WORK ORDER:
Go through the records below and copy out every line that contains the word "starts".

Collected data
★ ★ ★
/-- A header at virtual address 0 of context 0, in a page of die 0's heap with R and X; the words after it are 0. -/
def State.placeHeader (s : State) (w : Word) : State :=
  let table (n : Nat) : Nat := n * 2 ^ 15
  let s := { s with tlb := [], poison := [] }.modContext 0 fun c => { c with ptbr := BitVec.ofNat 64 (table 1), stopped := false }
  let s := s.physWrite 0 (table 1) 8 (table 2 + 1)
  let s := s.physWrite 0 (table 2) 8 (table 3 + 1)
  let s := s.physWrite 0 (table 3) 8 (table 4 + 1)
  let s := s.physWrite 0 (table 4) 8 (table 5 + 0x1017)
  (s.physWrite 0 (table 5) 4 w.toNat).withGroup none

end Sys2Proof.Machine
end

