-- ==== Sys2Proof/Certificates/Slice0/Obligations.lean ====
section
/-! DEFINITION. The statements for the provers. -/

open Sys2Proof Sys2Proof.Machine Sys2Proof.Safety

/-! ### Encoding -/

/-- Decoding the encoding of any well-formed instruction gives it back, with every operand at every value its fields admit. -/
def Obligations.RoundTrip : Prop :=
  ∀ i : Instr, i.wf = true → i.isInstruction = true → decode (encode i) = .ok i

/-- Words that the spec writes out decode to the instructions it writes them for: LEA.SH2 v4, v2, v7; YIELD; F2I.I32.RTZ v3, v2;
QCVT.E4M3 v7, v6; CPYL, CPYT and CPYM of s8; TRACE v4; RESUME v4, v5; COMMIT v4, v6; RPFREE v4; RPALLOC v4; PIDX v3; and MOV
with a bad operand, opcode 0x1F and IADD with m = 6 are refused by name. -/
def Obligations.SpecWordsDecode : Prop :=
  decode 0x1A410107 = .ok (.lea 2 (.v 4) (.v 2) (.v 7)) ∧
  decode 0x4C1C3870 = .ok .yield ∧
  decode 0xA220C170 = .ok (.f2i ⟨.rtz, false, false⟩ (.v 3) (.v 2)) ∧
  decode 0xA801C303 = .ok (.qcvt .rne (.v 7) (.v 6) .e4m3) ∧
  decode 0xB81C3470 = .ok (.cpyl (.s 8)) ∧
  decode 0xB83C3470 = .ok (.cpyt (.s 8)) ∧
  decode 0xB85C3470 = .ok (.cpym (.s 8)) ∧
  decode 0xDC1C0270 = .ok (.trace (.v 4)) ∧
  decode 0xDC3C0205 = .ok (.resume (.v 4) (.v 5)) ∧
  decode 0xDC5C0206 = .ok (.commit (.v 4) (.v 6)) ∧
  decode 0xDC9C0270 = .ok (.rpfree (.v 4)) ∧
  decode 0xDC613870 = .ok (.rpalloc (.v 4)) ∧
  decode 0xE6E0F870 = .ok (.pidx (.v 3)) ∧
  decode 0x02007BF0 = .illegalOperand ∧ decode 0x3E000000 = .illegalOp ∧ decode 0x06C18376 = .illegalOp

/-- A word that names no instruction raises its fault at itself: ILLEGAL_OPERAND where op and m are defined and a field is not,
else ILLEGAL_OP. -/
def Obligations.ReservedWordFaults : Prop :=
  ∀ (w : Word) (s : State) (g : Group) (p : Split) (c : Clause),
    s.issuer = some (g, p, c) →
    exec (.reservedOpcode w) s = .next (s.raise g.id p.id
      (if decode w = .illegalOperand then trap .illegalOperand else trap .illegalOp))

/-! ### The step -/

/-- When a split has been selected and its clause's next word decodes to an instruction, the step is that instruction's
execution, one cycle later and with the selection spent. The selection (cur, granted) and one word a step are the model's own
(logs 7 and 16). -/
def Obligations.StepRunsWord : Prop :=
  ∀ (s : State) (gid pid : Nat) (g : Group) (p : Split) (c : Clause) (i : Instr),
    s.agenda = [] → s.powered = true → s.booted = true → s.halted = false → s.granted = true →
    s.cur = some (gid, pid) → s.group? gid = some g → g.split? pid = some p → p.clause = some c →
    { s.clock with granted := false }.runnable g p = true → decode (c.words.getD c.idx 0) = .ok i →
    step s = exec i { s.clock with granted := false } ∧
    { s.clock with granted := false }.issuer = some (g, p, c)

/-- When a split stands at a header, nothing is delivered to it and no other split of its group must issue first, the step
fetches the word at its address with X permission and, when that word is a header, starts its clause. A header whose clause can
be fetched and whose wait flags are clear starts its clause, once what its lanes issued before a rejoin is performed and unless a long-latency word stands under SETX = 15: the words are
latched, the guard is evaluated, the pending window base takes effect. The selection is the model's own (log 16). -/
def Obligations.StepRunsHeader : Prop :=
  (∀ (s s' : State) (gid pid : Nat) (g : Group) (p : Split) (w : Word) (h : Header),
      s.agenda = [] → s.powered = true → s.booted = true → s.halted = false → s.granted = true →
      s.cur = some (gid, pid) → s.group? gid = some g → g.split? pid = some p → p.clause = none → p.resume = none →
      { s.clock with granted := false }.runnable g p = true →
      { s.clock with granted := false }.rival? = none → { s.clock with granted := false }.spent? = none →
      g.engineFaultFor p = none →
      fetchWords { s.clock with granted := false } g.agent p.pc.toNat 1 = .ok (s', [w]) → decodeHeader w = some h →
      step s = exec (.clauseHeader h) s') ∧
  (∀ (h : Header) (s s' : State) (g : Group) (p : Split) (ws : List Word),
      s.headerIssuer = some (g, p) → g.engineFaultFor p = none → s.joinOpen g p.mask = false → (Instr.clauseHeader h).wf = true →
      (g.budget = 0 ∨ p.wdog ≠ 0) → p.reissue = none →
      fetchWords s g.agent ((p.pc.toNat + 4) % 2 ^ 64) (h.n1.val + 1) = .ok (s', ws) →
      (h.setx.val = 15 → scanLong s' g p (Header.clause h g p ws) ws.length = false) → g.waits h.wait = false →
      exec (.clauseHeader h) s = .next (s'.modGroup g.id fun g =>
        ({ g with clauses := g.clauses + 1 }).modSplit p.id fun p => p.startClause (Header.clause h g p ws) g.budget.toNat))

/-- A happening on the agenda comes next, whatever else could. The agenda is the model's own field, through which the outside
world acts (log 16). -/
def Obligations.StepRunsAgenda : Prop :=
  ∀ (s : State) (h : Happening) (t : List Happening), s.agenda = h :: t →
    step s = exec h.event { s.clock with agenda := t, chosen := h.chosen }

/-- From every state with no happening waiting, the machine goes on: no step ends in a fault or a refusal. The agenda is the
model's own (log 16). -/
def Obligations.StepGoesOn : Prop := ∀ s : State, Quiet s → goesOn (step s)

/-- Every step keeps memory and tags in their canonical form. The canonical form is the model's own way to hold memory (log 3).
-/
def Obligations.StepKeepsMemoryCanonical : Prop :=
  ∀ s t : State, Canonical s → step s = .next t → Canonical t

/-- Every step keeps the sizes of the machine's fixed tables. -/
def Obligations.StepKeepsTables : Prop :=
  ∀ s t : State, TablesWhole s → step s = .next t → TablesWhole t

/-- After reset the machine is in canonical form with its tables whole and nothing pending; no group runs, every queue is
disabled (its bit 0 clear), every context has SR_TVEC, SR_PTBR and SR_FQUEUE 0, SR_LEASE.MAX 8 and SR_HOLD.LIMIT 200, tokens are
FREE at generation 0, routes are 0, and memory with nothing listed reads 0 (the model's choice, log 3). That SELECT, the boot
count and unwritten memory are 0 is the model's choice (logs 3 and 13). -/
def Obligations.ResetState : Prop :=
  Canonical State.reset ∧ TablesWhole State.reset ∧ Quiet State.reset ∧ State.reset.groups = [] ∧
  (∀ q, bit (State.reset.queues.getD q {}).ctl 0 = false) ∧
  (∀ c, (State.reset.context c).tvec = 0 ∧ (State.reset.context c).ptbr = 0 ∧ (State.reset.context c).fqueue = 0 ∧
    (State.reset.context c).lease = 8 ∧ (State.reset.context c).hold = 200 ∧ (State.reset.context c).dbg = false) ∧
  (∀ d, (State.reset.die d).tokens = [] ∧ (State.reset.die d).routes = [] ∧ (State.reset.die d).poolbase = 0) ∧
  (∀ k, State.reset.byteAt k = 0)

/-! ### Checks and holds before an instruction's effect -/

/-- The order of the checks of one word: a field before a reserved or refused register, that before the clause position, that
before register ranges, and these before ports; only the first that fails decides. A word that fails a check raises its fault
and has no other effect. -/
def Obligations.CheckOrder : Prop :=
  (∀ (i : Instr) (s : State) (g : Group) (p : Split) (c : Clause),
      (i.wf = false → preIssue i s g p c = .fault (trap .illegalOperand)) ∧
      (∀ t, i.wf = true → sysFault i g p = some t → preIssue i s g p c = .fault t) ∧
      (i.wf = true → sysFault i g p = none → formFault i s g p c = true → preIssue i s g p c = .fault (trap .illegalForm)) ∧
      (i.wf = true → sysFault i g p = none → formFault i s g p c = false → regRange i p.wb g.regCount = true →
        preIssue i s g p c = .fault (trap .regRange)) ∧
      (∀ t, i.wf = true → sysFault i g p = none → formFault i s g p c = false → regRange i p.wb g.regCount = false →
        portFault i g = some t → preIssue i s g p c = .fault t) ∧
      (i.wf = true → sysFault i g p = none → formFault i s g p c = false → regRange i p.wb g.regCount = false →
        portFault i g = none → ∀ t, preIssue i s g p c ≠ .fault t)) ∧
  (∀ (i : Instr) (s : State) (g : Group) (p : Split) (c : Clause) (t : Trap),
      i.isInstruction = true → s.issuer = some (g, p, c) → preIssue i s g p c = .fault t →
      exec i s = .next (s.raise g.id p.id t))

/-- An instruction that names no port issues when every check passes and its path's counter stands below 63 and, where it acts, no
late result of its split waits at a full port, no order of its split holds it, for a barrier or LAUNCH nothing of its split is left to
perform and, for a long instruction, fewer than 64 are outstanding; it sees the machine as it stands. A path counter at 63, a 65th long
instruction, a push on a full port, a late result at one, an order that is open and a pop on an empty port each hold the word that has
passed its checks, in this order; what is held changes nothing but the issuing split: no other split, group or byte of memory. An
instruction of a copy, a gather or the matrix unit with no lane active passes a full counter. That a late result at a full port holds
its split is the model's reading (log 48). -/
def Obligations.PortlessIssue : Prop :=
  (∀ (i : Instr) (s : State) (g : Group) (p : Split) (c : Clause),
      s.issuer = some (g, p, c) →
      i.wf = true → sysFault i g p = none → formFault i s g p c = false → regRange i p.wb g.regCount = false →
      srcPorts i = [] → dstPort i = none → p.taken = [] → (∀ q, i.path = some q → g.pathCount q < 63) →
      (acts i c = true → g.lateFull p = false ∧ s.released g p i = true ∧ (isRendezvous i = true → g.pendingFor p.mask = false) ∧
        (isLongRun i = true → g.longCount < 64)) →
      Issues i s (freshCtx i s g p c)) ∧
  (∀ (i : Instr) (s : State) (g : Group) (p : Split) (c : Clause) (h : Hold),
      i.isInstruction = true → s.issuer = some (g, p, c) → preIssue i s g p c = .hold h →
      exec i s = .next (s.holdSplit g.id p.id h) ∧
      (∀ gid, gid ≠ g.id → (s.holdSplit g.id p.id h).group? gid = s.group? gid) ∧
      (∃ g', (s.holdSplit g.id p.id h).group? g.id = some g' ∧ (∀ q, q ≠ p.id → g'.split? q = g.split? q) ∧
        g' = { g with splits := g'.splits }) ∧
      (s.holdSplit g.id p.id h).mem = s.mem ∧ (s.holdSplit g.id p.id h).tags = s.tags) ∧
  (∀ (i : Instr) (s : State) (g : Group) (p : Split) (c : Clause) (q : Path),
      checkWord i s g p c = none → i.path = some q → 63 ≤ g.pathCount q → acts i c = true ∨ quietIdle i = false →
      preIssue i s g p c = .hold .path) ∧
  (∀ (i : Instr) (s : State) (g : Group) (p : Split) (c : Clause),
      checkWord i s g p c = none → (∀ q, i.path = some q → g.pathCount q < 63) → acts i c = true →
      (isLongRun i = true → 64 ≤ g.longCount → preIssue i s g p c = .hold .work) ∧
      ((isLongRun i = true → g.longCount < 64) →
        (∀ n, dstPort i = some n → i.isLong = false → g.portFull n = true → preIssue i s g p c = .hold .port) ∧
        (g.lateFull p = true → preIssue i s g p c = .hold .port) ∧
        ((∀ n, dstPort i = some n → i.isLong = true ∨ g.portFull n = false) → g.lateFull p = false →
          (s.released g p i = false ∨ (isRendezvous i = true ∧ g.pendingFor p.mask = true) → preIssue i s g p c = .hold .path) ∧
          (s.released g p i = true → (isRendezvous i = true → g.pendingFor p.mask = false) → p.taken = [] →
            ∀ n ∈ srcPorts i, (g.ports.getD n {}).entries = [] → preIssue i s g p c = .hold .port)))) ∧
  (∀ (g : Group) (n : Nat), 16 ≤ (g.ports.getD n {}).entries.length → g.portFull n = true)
★ ★ ★
ANSWER TO THIS EXERCISE:
fetches the word at its address with X permission and, when that word is a header, starts its clause. A header whose clause can
be fetched and whose wait flags are clear starts its clause, once what its lanes issued before a rejoin is performed and unless a long-latency word stands under SETX = 15: the words are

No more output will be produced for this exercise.